Solving for the optimal parameter vector

• We'll find $\vec{w}^* = \begin{bmatrix} w_0^* \\ w_1^* \\ w_2^* \end{bmatrix}$ using code. First, let's construct our design matrix, $X$.

X = lifespan[['hours_exercised', 'packs_cigs']].copy()
X['1'] = 1
X = X.iloc[:, [-1, 0, 1]]
X

	1	hours_exercised	packs_cigs
0	1	2.0	0
1	1	1.5	0
2	1	1.0	1
3	1	0.5	4

• Our observation vector, $\vec y$, is the 'lifespan' column of X.

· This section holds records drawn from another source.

-- ==== Sys2Proof/Machine/Dispatch.lean ====
section
/-!
DEFINITION. One arm per command (30_encoding.md R118): the meaning its rule gives it.
-/

namespace Sys2Proof.Machine

def exec (i : Instr) (s : State) : Host.Outcome State Fault Refusal :=
  match i with
  | .nop => Sys2Proof.Machine.execNop s
  | .init ch => Sys2Proof.Machine.execInit ch s
  | .setMask ch mask => Sys2Proof.Machine.execSetMask ch mask s
  | .append ch => Sys2Proof.Machine.execAppend ch s
  | .free ch => Sys2Proof.Machine.execFree ch s
  | .parseByte ch byte => Sys2Proof.Machine.execParseByte ch byte s
  | .parse ch => Sys2Proof.Machine.execParse ch s
  | .cksum => Sys2Proof.Machine.execCksum s
  | .crc24 => Sys2Proof.Machine.execCrc24 s
  | .getbits => Sys2Proof.Machine.execGetbits s
  | .encode ch ver => Sys2Proof.Machine.execEncode ch ver s
  | .decode => Sys2Proof.Machine.execDecode s
  | .decodeByte => Sys2Proof.Machine.execDecodeByte s
  | .decodeFooter => Sys2Proof.Machine.execDecodeFooter s
  | .encEnable b => Sys2Proof.Machine.execEncEnable b s
  | .setHostOrder b => Sys2Proof.Machine.execSetHostOrder b s

end Sys2Proof.Machine
end

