-- ==== Sys2Proof/Machine/Step.lean ====
section
/-!
DEFINITION. One step of the machine: the next operation at the host port (10_state.md R20, 30_encoding.md
R123), under a lawful choice of parameters (00_scope.md R8).
-/

namespace Sys2Proof.Machine

/-- One step. A parameter choice outside R7's ranges or against R8's laws is refused (log entry 6). -/
def step (s : State) : Host.Outcome State Fault Refusal :=
  if s.params.lawful then serveNext s else .refused .unlawfulParams

/-- The state whose next step is the host's write of the word `w` to CMD. The block fetches nothing (R22,
20_memory.md R97): a command is a word the host writes, so the word stands first at the host port (log
entry 1). -/
def State.withFetchWord (s : State) (nbits w : Nat) : State :=
  s.enqueueFront [.write cmdAddr .word (BitVec.ofNat 32 (w % 2 ^ nbits))]

end Sys2Proof.Machine
end

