/-- A parse that runs, of the channel as it is or with a byte stored first: RXERR counts a PARSE_ERROR. -/
theorem counted_of_parseCore {fed : Channel} {env : ParseEnv} {w : Word} {code : StatusCode}
    (hi : i = .parse c ∨ ∃ b, i = .parseByte c b) (hcode : code = .ok ∨ code = .bufferFull)
    (htx : fed.txCnt = (s.chan c).txCnt) (hrx : fed.rxErr = (s.chan c).rxErr) :
    Counted i c s (((s.setChan c (fed.parseCore env).1).setRes 0 w).setStatus i code) := by
  have hchan : (((s.setChan c (fed.parseCore env).1).setRes 0 w).setStatus i code).chan c = (fed.parseCore env).1 :=
    s.chan_setChan_self c _
  refine ⟨.of_not ?sent ?tx, .of_ite (p := (fed.parseCore env).2 = .parseError) ?event ?rx⟩
  case sent => obtain rfl | ⟨b, rfl⟩ := hi <;> simp [Sent]
  case tx => rw [hchan, (fed.parseCore_kept env).txCnt, htx]
  case event =>
    have hran : code ≠ .badChannel ∧ code ≠ .notInit := by obtain rfl | rfl := hcode <;> decide
    have hfree : i ≠ .free c := by obtain rfl | ⟨b, rfl⟩ := hi <;> simp
    simp [Rejected, Dropped, hi, hran, hfree, Channel.parseCore_tag]
  case rx => rw [hchan, fed.parseCore_rxErr, hrx]

theorem runParse_counted : Counted (.parse c) c s (runParse c s) :=
  .withChannel (counted_of_parseCore (.inl rfl) (.inl rfl) rfl rfl)

theorem runParseByte_counted (b : Byte) : Counted (.parseByte c b) c s (runParseByte c b s) := by
  refine .withChannel (counted_of_parseCore (.inr ⟨b, rfl⟩) ?_ ?_ ?_) <;> split_ifs <;> simp [Channel.store]

/-- The counters of the channel FREE leaves: RXERR counts a drop (R148, R149). -/
theorem Channel.freed_counters (draw : Nat → Byte) (ch : Channel) :
    (ch.freed draw).1.txCnt = ch.txCnt ∧
      (ch.freed draw).1.rxErr = if (ch.freed draw).2 then ch.rxErr + 1 else ch.rxErr := by
  cases hover : (Channel.compact draw { ch with pktValid := false }).overflowed with
  | false => rw [Channel.freed_kept draw hover]; exact ⟨rfl, rfl⟩
  | true => rw [Channel.freed_dropped draw hover]; exact ⟨rfl, rfl⟩

theorem runFree_counted : Counted (.free c) c s (runFree c s) := by
  obtain ⟨htx, hrx⟩ := Channel.freed_counters (s.rbDraws c) (s.chan c)
  refine .withChannel ⟨.of_not ?sent ?tx, .of_ite (p := ((s.chan c).freed (s.rbDraws c)).2 = true) ?event ?rx⟩
  case sent => simp [Sent]
  case tx => simpa using htx
  case rx => simpa using hrx
  case event => simp [Rejected, Dropped]

end

/-- Every command but INIT counts on every channel as R181 says. -/
theorem exec_counted {i : Instr} {s t : State} {c : BitVec 4} (hexec : exec i s = .next t) (hinit : i ≠ .init c) :
    Counted i c s t := by
  by_cases hch : channelOf i = some c
  · cases i with
    | init => cases hch; exact absurd rfl hinit
    | setMask _ m => cases hch; cases hexec; exact runSetMask_counted m
    | append => cases hch; cases hexec; exact runAppend_counted
    | free => cases hch; cases hexec; exact runFree_counted
    | parseByte _ b => cases hch; cases hexec; exact runParseByte_counted b
    | parse => cases hch; cases hexec; exact runParse_counted
    | encode _ v => cases hch; cases hexec; exact runEncode_counted v
    | nop | cksum | crc24 | getbits | decode | decodeByte | decodeFooter | encEnable | setHostOrder => cases hch
  · have hsame : t.chan c = s.chan c := (channelsAreIndependent i s t c hexec hch).1
    exact .of_no_event (mt channelOf_of_event hch) (by rw [hsame]) (by rw [hsame])

/-- Settles O22: a command that does not name the channel leaves it alone, and each that does is counted above. -/
theorem countersCountOneAtATime : Obligations.CountersCountOneAtATime := by
  intro i s t c hexec hinit
  obtain ⟨htx, hrx⟩ := exec_counted hexec hinit
  exact ⟨htx.1, htx.2, hrx.1, hrx.2⟩

end Sys2Proof.Machine
end

section
/-!
PROOFS. The verdicts on candidates of the families that are not native (41_checksum.md R174, R178; 42_parser.md R202 to
R204, R210): the two byte checksums, each framing's verdict where its checks lead, and the ASCII sentence and its `*hh`
field.
-/

namespace Sys2Proof.Machine
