-- ==== Sys2Proof/Machine/Control.lean ====
section
/-! DEFINITION. The meanings of the four commands and of an illegal word (spec/44_control.md R130 to R137). -/

namespace Sys2Proof.Machine

/-- `NOP`: nothing, in every `ds` (44_control.md R130). -/
def execNop (s : State) : Host.Outcome State Fault Refusal := .next s

/-- `START`: IDLE→SYNCING; nothing in the other states (44_control.md R131). -/
def execStart (s : State) : Host.Outcome State Fault Refusal :=
  if s.ds = .idle then .next (enterDs .syncing s) else .next s

/-- `STOP`: any state → IDLE, the partial payload discarded (44_control.md R132). -/
def execStop (s : State) : Host.Outcome State Fault Refusal := .next (enterDs .idle s)

/-- The one consumer of an admitted bit, chosen by `ds` (43_frame.md R111). A tick in IDLE admits none
(44_control.md R134; log entry 17). -/
def admitBit (b : Bit) (s : State) : State :=
  match s.ds with
  | .idle => s
  | .syncing => syncDetector b s
  | .receiving => frameDecoder b s

/-- The event and the presence update every processed tick makes, whatever its bit (40_analyzer.md R81,
41_hysteresis.md R90, R91). -/
def observe (r : Analysis) (s : State) : State :=
  { emit (.ana r.bit r.strength) s with cs := hysteresis s.cfg r.strength s.cs }

/-- A processed tick from the analyzer's result on: ANA, presence update, admission test with the updated `cs`,
dispatch of the admitted bit (44_control.md R133, 41_hysteresis.md R92). -/
def processTick (r : Analysis) (s : State) : State :=
  if admits s.cfg r.strength (hysteresis s.cfg r.strength s.cs) then
    match r.bit with
    | some b => admitBit b (observe r s)
    | none => observe r s
  else observe r s

/-- `TICK srate, lgfft`: checks in the order of 60_exceptions.md R160: IDLE (R134), operand legality (R74), then
the analyzer and the stages after it (44_control.md R133). -/
def execTick (srate lgfft : Nat) (s : State) : Host.Outcome State Fault Refusal :=
  if s.ds = .idle then .next s
  else if legalOperands s.cfg srate (fftSize lgfft) then
    match analyze s.cfg s.spectrum srate (fftSize lgfft) with
    | .ok r => .next (processTick r s)
    | .error a => .fault (.spectrumAddress a)
  else .next (raiseFault .badopd s)

/-- An illegal command word: `raise ILLCMD` and nothing else, in every `ds` (44_control.md R137). -/
def illegalCommand (s : State) : State := raiseFault .illcmd s

end Sys2Proof.Machine
end

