-- ==== Sys2Proof/Machine/Core.lean ====
section
/-! DEFINITION. The machine for the host. -/

def Sys2Proof.core : Host.Core :=
  { State := Sys2Proof.Machine.State, Fault := Sys2Proof.Machine.Fault,
    Refusal := Sys2Proof.Machine.Refusal, step := Sys2Proof.Machine.step, reset := Sys2Proof.Machine.State.reset }
end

y = lifespan['lifespan'].to_numpy()
y

array([86, 82, 72, 60])

• Recall that the optimal parameter vector, $\vec w^*$, is defined as:

$$\vec w^* = (X^TX)^{-1}X^T \vec y$$

w_star = np.linalg.inv(X.T @ X) @ X.T @ y 
w_star

0    64.35
1    11.04
2    -2.52
dtype: float64

• This is telling us that the optimal way to predict 'lifespan' as a function of 'hours_exercised' and 'packs_cigs' is:

$$\text{predicted lifespan}_i = H(\text{hours exercised}_i, \text{packs cigs}_i) = 64.35 + 11.04 \cdot \text{hours exercised}_i -2.52 \cdot \text{packs cigs}_i$$

• We can now use this parameter vector to make predictions!

# My predicted lifespan if I exercise 3 hours a day and don't smoke.
# Equivalent to plugging in hours_exercised_i = 3 and packs_cigs_i = 0 into the equation above.
np.dot(w_star, np.array([1, 3, 0]))

97.47826086956516